GHSA president concerned how high school NIL will impact sports
With an abundance of trepidation, the Georgia High School Association is ready to pass a bylaw Monday that will allow athletes to profit from their name, image and likeness.
GHSA president Jim Finch supports the plan but does not love it. He’s the chairman of the GHSA’s board of trustees, which made the proposal that will go before the GHSA’s 75-member executive committee in Macon.
“The only good I see in the NIL bylaw right now is that at least we’re in front of any litigation or legislation that may force us to do it,” Finch said. “My viewpoint may change on that in the future. I’m a capitalist and a realist, which is to say I’m all for capitalizing on opportunities, but we need to proceed with caution. I think the NCAA went into this thing without any guardrails, and I can foresee schools in the GHSA membership abusing NIL opportunities for undue influence and recruiting. Under that situation, the rich will get richer and the poor will get poorer.”
The GHSA’s proposed guardrails would make it illegal for schools and boosters to provide NIL money as incentive for athletes to enroll or remain enrolled at a school. That means no collectives like those in college sports that collect and disperse booster funds.
“But I’m not convinced buffer personnel or a line item in a booster club’s budget won’t find their way into the NIL world, which could in turn influence a student to attend or transfer from a certain school,” Finch said. “I want to be positive, not jaded, about this new landscape. But I’m also trying to be real and not naïve.”

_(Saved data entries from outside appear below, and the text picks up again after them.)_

theorem State.putEntry_held {q} {s : State} {cls : Nat} {e : List Byte} (h : Held q s) :
    Held q (s.putEntry cls e) := by
  unfold State.putEntry; repeat' first | with_reducible assumption | with_reducible apply State.volMakeRoom_held | with_reducible apply State.setMemBytes_held | with_reducible apply State.incMod_held | with_reducible apply State.setF_held | with_reducible apply State.irqIf_held | with_reducible apply held_ite | simp only [held_mk, held_fold]

theorem State.putEntries_held {q} {s : State} {cls : Nat} {irqBit : Option Nat} {pg : Nat} {handle : Word} {time flags : Nat} {a : List (List Byte)} (h : Held q s) :
    Held q (s.putEntries cls irqBit pg handle time flags a) := by
  induction a generalizing s cls irqBit pg handle time flags <;> (simp only [State.putEntries]; repeat' first | with_reducible assumption | with_reducible apply State.putEntry_held | apply_assumption)

theorem State.logE_held {q} {s : State} {cls : Nat} {irqBit : Option Nat} {pg : Nat} {handle : Word} {data : List (Nat × Nat)} (h : Held q s) :
    Held q (s.logE cls irqBit pg handle data) := by
  unfold State.logE; repeat' first | with_reducible assumption | simp only [held_mk, held_fold]

theorem State.writeNote_held {q} {s : State} {n : LogNote} (h : Held q s) :
    Held q (s.writeNote n) := by
  unfold State.writeNote; repeat' first | with_reducible assumption | with_reducible apply State.putEntries_held

theorem State.writeNotes_held {q} {s : State} {a : List LogNote} (h : Held q s) :
    Held q (s.writeNotes a) := by
  induction a generalizing s <;> (simp only [State.writeNotes]; repeat' first | with_reducible assumption | with_reducible apply State.writeNote_held | apply_assumption)

theorem State.flushLog_held {q} {s : State} (h : Held q s) :
    Held q (s.flushLog) := by
  unfold State.flushLog; repeat' first | with_reducible assumption | with_reducible apply State.writeNotes_held | simp only [held_mk, held_fold] | split

theorem State.irqLog_held {q} {s : State} {cls b pg : Nat} {handle : Word} {data : List (Nat × Nat)} (h : Held q s) :
    Held q (s.irqLog cls b pg handle data) := by
  unfold State.irqLog; repeat' first | with_reducible assumption | with_reducible apply State.logE_held | with_reducible apply State.irq_held

theorem State.keeperLog_held {q} {s : State} {cls pg : Nat} {data : List Byte} (h : Held q s) :
    Held q (s.keeperLog cls pg data) := by
  unfold State.keeperLog; repeat' first | with_reducible assumption | with_reducible apply State.incMod_held | simp only [held_mk, held_fold]

theorem State.modLane_held {q} {s : State} {n : Nat} {f : Lane → Lane} (h : Held q s) :
    Held q (s.modLane n f) := by
  unfold State.modLane; repeat' first | with_reducible assumption | simp only [held_mk, held_fold]

theorem State.lineCatch_held {q} {s : State} {n : Nat} (h : Held q s) :
    Held q (s.lineCatch n) := by
  unfold State.lineCatch; repeat' first | with_reducible assumption | with_reducible apply State.modLane_held | with_reducible apply held_ite

theorem State.lineTrip_held {q} {s : State} {n : Nat} (h : Held q s) :
    Held q (s.lineTrip n) := by
  unfold State.lineTrip; repeat' first | with_reducible assumption | with_reducible apply State.modLane_held | with_reducible apply State.lineCatch_held | with_reducible apply held_ite

theorem State.lineTrain_held {q} {s : State} {n : Nat} {bytes : List Byte} (h : Held q s) :
    Held q (s.lineTrain n bytes) := by
  unfold State.lineTrain; repeat' first | with_reducible assumption | with_reducible apply State.modLane_held | with_reducible apply held_ite

theorem State.syncLoss_held {q} {s : State} {n : Nat} (h : Held q s) :
    Held q (s.syncLoss n) := by
  unfold State.syncLoss; repeat' first | with_reducible assumption | with_reducible apply State.incSat_held | with_reducible apply State.modLane_held | with_reducible apply State.irqLog_held | with_reducible apply State.blockEv_held | with_reducible apply held_ite

theorem State.cdrLoss_held {q} {s : State} {n : Nat} (h : Held q s) :
    Held q (s.cdrLoss n) := by
  unfold State.cdrLoss; repeat' first | with_reducible assumption | with_reducible apply State.modLane_held | with_reducible apply State.syncLoss_held

theorem State.laneMark_held {q} {s : State} {n period frac : Nat} (h : Held q s) :
    Held q (s.laneMark n period frac) := by
  unfold State.laneMark; repeat' first | with_reducible assumption | with_reducible apply State.setR_held | with_reducible apply State.incMod_held | with_reducible apply State.modLane_held

theorem State.laneMarkMiss_held {q} {s : State} {n period : Nat} (h : Held q s) :
    Held q (s.laneMarkMiss n period) := by
  unfold State.laneMarkMiss; repeat' first | with_reducible assumption | with_reducible apply State.modLane_held | with_reducible apply State.irq_held | with_reducible apply State.incSat_held

theorem State.laneModeSet_held {q} {s : State} {n m : Nat} (h : Held q s) :
    Held q (s.laneModeSet n m) := by
  unfold State.laneModeSet; repeat' first | with_reducible assumption | with_reducible apply State.setF_held | with_reducible apply State.cdrLoss_held | with_reducible apply State.modLane_held | with_reducible apply held_ite

theorem State.modRing_held {q} {s : State} {n : Nat} {f : Ring → Ring} (h : Held q s) :
    Held q (s.modRing n f) := by
  unfold State.modRing; repeat' first | with_reducible assumption | simp only [held_mk, held_fold]

theorem State.modDir_held {q} {s : State} {i : Nat} {f : DirEntry → DirEntry} (h : Held q s) :
    Held q (s.modDir i f) := by
  unfold State.modDir; repeat' first | with_reducible assumption | simp only [held_mk, held_fold]

theorem State.dirState_held {q} {s : State} {i st : Nat} (h : Held q s) :
    Held q (s.dirState i st) := by
  unfold State.dirState; repeat' first | with_reducible assumption | with_reducible apply State.irq_held | with_reducible apply State.blockEv_held | with_reducible apply State.modDir_held | with_reducible apply held_ite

Other GHSA stipulations would make it illegal for athletes to use their schools’ logos, uniforms, mascots, names or trademarks in any monetary deals. Athletes may not accept money that is linked to a specific sports achievement or performance. Athletes must report NIL deals to their schools within seven days to allow GHSA oversight.
NIL deals became legal in college sports in July of 2021. GHSA executive director Robin Hines initially opposed them for high school athletes but came to realize the GHSA’s need to address it. He studied and met with other states that adopted bylaws. Hines’ primary concern was preserving amateur status and banning pay to play from school to athlete.
Hines addressed the GHSA’s board of trustees in January and began formulating a plan, so Monday’s vote has been months in the making.
“From most states that have adopted NIL rules, they keep amateur rules in place,” Hines said. “They recognize that individuals own their own name, image and likeness and can endorse products on their own as long as they don’t include the intellectual property of the school or the state association.”
Georgia would become the 30th state high school association to approve NIL deals and one of the leaders in the South. North Carolina and Virginia, which came on board this year, and Louisiana currently allow NIL deals, but Florida, Alabama, South Carolina, Tennessee, Mississippi and Texas do not.